War and violence is extremely destructive for the world economy and also stands in the way of solving humanity’s major problems. In other words, the GPI and now its media report can help us raise an intelligent debate about something else than the index itself – namely, how on earth can we go on spending humanity’s and nature’s resources so perversely violence-oriented instead of reaping the – obvious – benefits of shaping more stable and peaceful societies for the common good.

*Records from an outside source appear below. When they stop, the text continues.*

/-- R344 to R348, R356, R338: the conversions, quantisations and draws; one that rounds with draws, and vrand, use the draw of each lane's number from the
top seed entry and count 128 draws. -/
def Obligations.ConversionsQuantiseAndDraw : Prop :=
  ∀ (s : State) (d a b : BitVec 5) (m : BitVec 3) (t : BitVec 2) (e : SeedEntry) (es : List SeedEntry), let th := s.me; let mk := th.rm m
    let x := fun i => lane (th.rv a) i; let f := fmtOf b; let dr := fun j => vecDraw e.key (e.vec.toNat + j)
    let mode := fun j => if t = 2 then RMode.sr (dr j) else if t = 1 then .rz else th.mode
    let seeded := th.seedBefore .vec = false ∧ th.seeds = e :: es
    let drawn := fun (s : State) => if t = 2 then s.modMe Thread.useDraws else s
    let lanes := fun (i : Instr) (g : Nat → Word × Flags) => FpEnds i s (raisedBy mk fun j => (g j).2) fun s' u =>
      (drawn s').rowIs u d fun j => if flag mk j then (g j).1 else lane (th.rv d) j
    let made := fun k => computedScale mk (th.rv a) b k
    let scale := fun (given : Bool) (j : Nat) => s20Val (if given then (lane (th.rv (d + 1)) (j / 32)).setWidth 20 else (made (j / 32)).1)
    let q := fun (given : Bool) (j : Nat) => toFmt f (mode j) (scaledDown (f32 (x j)) (scale given j))
    let qnt := fun (i : Instr) (given res : Bool) => d ≠ 31 → (given = true → givenBad mk (th.rv (d + 1)) = none) →
      FpEnds i s ((if given then 0 else ((made 0).2 ||| (made 1).2) ||| ((made 2).2 ||| (made 3).2)) ||| raisedBy mk fun j => (q given j).2) fun s' u =>
        ∃ r0 r1 r2 : Row, (drawn s').becomes u
            (let th := (drawn s').me.wv d r0; let th := if given then th else th.wv (d + 1) r1; if res then th.wv a r2 else th) ∧
          (r0.toNat < 2 ^ (128 * f.width) ∧ ∀ j < 128, packedAt r0 f.width j = if flag mk j then (q given j).1 % 2 ^ f.width else 0) ∧
          (given = false → ∀ j < 128, lane r1 j = if j < 4 then (made j).1.setWidth 32 else lane (th.rv (d + 1)) j) ∧
          (a ≠ d → a ≠ d + 1 ∨ given = true → ∀ j < 128, lane r2 j = if flag mk j then residual f (f32 (x j)) (scale given j) (q given j).1 else x j)
    let up := fun (acc : Bool) (j : Nat) => match scaledUp (fmtVal f (packedAt (th.rv a) f.width j)) (s20Val ((lane (th.rv (a + 1)) (j / 32)).setWidth 20)) with
      | none => (nan32, flNV)
      | some v => if acc then addVal th.mode (f32 (lane (th.rv d) j)) v else roundVal th.mode v
    let dqnt := fun (i : Instr) (acc : Bool) => a ≠ 31 → givenBad mk (th.rv (a + 1)) = none →
      FpEnds i s (raisedBy mk fun j => (up acc j).2) fun s' u => s'.rowIs u d fun j => if flag mk j then (up acc j).1 else lane (th.rv d) j
    let rand := fun (i : Instr) (g : BitVec 32 → Word) => seeded → Ends .vec i s fun u =>
      (s.modMe Thread.useDraws).rowIs u d fun j => if flag mk j then g (dr j) else lane (th.rv d) j
    ((t = 2 → seeded) →
      (FpEnds (.vcvtTo d a b m t) s (raisedBy mk fun j => (toFmt f (mode j) (f32 (x j))).2) fun s' u =>
        (drawn s').packedIs u d f.width fun j => if flag mk j then (toFmt f (mode j) (f32 (x j))).1 % 2 ^ f.width else 0) ∧
      lanes (.vcvtF2i d a m t) (fun j => (BitVec.ofNat 32 (toIntFmt 32 true (mode j) (f32 (x j))).1, (toIntFmt 32 true (mode j) (f32 (x j))).2)) ∧
      lanes (.vcvtI2f d a m t) (fun j => intToF32 (mode j) (x j).toInt) ∧
      lanes (.vcvtU2f d a m t) (fun j => intToF32 (mode j) (x j).toNat) ∧
      qnt (.vqntC d a b m t) false false ∧ qnt (.vqntCr d a b m t) false true ∧ qnt (.vqntG d a b m t) true false ∧ qnt (.vqntGr d a b m t) true true) ∧
    dqnt (.vdqnt d a b m) false ∧ dqnt (.vdqntAcc d a b m) true ∧
    rand (.vrandU d m) (fun v => v) ∧ rand (.vrandF d m) uniform32

/-- R349, R350: over integers (TY 1 signed, TY 2 unsigned) a reduction gives the sum modulo 2^32, the extreme, or the lowest lane of the extreme, of the
active lanes, and with none of them its stated value; a scan gives each active lane that of the active lanes up to it, or before it. Over FP32 (TY 0) an extreme is that of
the active lanes that are no NaN, −0 below +0, NV being raised for a signalling NaN; a sum is rounded once at each step of the tree of R349, or of the scan of R350, and raises what its steps raise. -/
def Obligations.IntegerReductionsAndScansAreExact : Prop :=
  ∀ (s : State) (d a : BitVec 5) (m : BitVec 3) (t : BitVec 2), let th := s.me; let x := fun i => lane (th.rv a) i
    let in_ := fun (v : Word) => if t = 2 then (v.toNat : Int) else v.toInt
    let on := fun (n : Nat) => (List.range n).filter fun j => flag (th.rm m) j
    let sum := fun (n : Nat) (v : Word) => v = ((on n).map x).sum
    let ext := fun (le : Int → Int → Prop) (none_ : Word) (n : Nat) (v : Word) =>
      (on n = [] → v = none_) ∧ (on n ≠ [] → (∃ j ∈ on n, x j = v) ∧ ∀ j ∈ on n, le (in_ (x j)) (in_ v))
    let arg := fun (le : Int → Int → Prop) (v : Word) => (on 128 = [] → v = 0xFFFFFFFF#32) ∧
      (on 128 ≠ [] → v.toNat ∈ on 128 ∧ (∀ j ∈ on 128, le (in_ (x j)) (in_ (x v.toNat))) ∧ ∀ j ∈ on 128, j < v.toNat → x j ≠ x v.toNat)
    let hi := ext (· ≤ ·) (if t = 1 then 0x80000000#32 else 0); let lo := ext (· ≥ ·) (if t = 1 then 0x7FFFFFFF#32 else 0xFFFFFFFF#32)
    let red := fun (i q : Instr) (P : Word → Prop) =>
      (Ends .vec i s fun u => ∃ v, P v ∧ s.rowIs u d fun j => if j = 0 then v else lane (th.rv d) j) ∧
      (th.qlen 6 < 16 → Ends .vec q s fun u => ∃ v, P v ∧ s.becomes u (th.pushS 6 (v.setWidth 64)))
    let scan := fun (i : Instr) (excl : Bool) (P : Nat → Word → Prop) => Ends .vec i s fun u => ∃ g : Nat → Word, s.rowIs u d g ∧
      ∀ j < 128, if flag (th.rm m) j then P (if excl then j else j + 1) (g j) else g j = lane (th.rv d) j
    let redF := fun (i q : Instr) (fl : Flags) (P : Word → Prop) =>
      FpEnds i s fl (fun s' u => ∃ v, P v ∧ s'.rowIs u d fun j => if j = 0 then v else lane (th.rv d) j) ∧
      (th.qlen 6 < 16 → FpEnds q s fl fun s' u => ∃ v, P v ∧ s'.becomes u (s'.me.pushS 6 (v.setWidth 64)))
    let scanF := fun (i : Instr) (excl : Bool) (fl : Flags) (P : Nat → Word → Prop) => FpEnds i s fl fun s' u => ∃ g : Nat → Word, s'.rowIs u d g ∧
      ∀ j < 128, if flag (th.rm m) j then P (if excl then j else j + 1) (g j) else g j = lane (th.rv d) j
    let real := fun (n : Nat) => (on n).filter fun j => !(f32 (x j)).isNan; let sigs := raisedBy (th.rm m) fun j => sigFlag (f32 (x j))
    let extF := fun (worse : Word → Word → Bool) (n : Nat) (v : Word) =>
      (real n = [] → v = nan32) ∧ (real n ≠ [] → (∃ j ∈ real n, x j = v) ∧ ∀ j ∈ real n, worse v (x j) = false)
    let argF := fun (worse : Word → Word → Bool) (v : Word) => (real 128 = [] → v = 0xFFFFFFFF#32) ∧
      (real 128 ≠ [] → v.toNat ∈ real 128 ∧ (∀ j ∈ real 128, worse (x v.toNat) (x j) = false) ∧ ∀ j ∈ real 128, j < v.toNat → x j ≠ x v.toNat)
    let below := fun (a b : Word) => valBelow (f32 a) (f32 b); let above := fun (a b : Word) => valBelow (f32 b) (f32 a)
    let join := fun (a b : Option Word) => match a, b with
      | some a, some b => (some (fAdd th.mode a b).1, (fAdd th.mode a b).2) | some a, none => (some a, 0) | none, b => (b, 0)
    let leaf := fun j => if flag (th.rm m) j then some (x j) else none
    let out := fun (v : Option Word) => match v with | none => 0 | some v => if (f32 v).isNan then nan32 else v
    let all := fun (fs : List Flags) => fs.foldl (fun a f => a ||| f) 0
    (t = 0 → redF (.vredMax d a m t) (.vredMaxQ a m t) sigs (extF below 128) ∧ redF (.vredMin d a m t) (.vredMinQ a m t) sigs (extF above 128) ∧
      redF (.vredArgmax d a m t) (.vredArgmaxQ a m t) sigs (argF below) ∧ redF (.vredArgmin d a m t) (.vredArgminQ a m t) sigs (argF above) ∧
      scanF (.vscanMax d a m t) false sigs (extF below) ∧ scanF (.vscanMin d a m t) false sigs (extF above) ∧
      scanF (.vscanMaxX d a m t) true sigs (extF below) ∧ scanF (.vscanMinX d a m t) true sigs (extF above) ∧
      (∃ (node : Nat → Nat → Option Word) (fl : Nat → Nat → Flags), (∀ j, node 0 j = leaf j) ∧
        (∀ k j, (node (k + 1) j, fl (k + 1) j) = join (node k (2 * j)) (node k (2 * j + 1))) ∧
        redF (.vredSum d a m t) (.vredSumQ a m t) (all ((List.range 7).flatMap fun k => (List.range (2 ^ (6 - k))).map (fl (k + 1)))) (· = out (node 7 0))) ∧
      ∃ (acc : Nat → Option Word) (fl : Nat → Flags), acc 0 = none ∧
        (∀ j, (acc (j + 1), fl j) = if flag (th.rm m) j then join (acc j) (leaf j) else (acc j, 0)) ∧
        scanF (.vscanSum d a m t) false (all ((List.range 128).map fl)) (fun n v => v = out (acc n)) ∧
        scanF (.vscanSumX d a m t) true (all ((List.range 128).map fl)) (fun n v => v = out (acc n))) ∧
    (t = 1 ∨ t = 2 →
    red (.vredSum d a m t) (.vredSumQ a m t) (sum 128) ∧ red (.vredMax d a m t) (.vredMaxQ a m t) (hi 128) ∧
    red (.vredMin d a m t) (.vredMinQ a m t) (lo 128) ∧ red (.vredArgmax d a m t) (.vredArgmaxQ a m t) (arg (· ≤ ·)) ∧
    red (.vredArgmin d a m t) (.vredArgminQ a m t) (arg (· ≥ ·)) ∧
    scan (.vscanSum d a m t) false sum ∧ scan (.vscanMax d a m t) false hi ∧ scan (.vscanMin d a m t) false lo ∧
    scan (.vscanSumX d a m t) true sum ∧ scan (.vscanMaxX d a m t) true hi ∧ scan (.vscanMinX d a m t) true lo)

Perhaps one explanation is that the media do far too little, if anything at all, to raise such a debate, indirectly by the way they cover violence and violence much more than war and through their utter ignorance of positive stories about peace and people making peace. We all know the names of the few war lords in war zones, but few can mention a single name among the millions around our globe who ought to be featured and highlighted as unsung heros, namely all the peace lords – and even more so the peace ladies the peace intellectuals and those who shape a culture of peace.
I can’t but agree with most of your comments on the report . TV news media constantly over report war, violence, conflicts and terrorism and show very little interest in peace activities or peaceful conditions. Unfortunately the explanation is simple – media logics. As the main focus of the news media is what catches , upsets or excites the public they inevitably give priority to acts of violence, opression, abuse of power. In one way, of course, that coverage is necessary, people have to be informed to be able to act , protest, change things. But I agree that the GROWING proportion of crimes, accidents and, in political conflicts violence and war, is awesome.
But, then, we should remember that news media is not ALL media. It is true that the news dominate the media world. Networks continously give more time to their news broadcasting. That, of course, leaves less space for other programs where the reporters have more time to analyze, reasearch on backgrounds, find the people and activities that the news media rushed by.
So we shouldn’t despair but argue that the networks hold back the news expansion and intensify their discussions on news priorities. And we should watch the other well – researched, analyzing and penetrating programs and show the network managements that they HAVE an audience.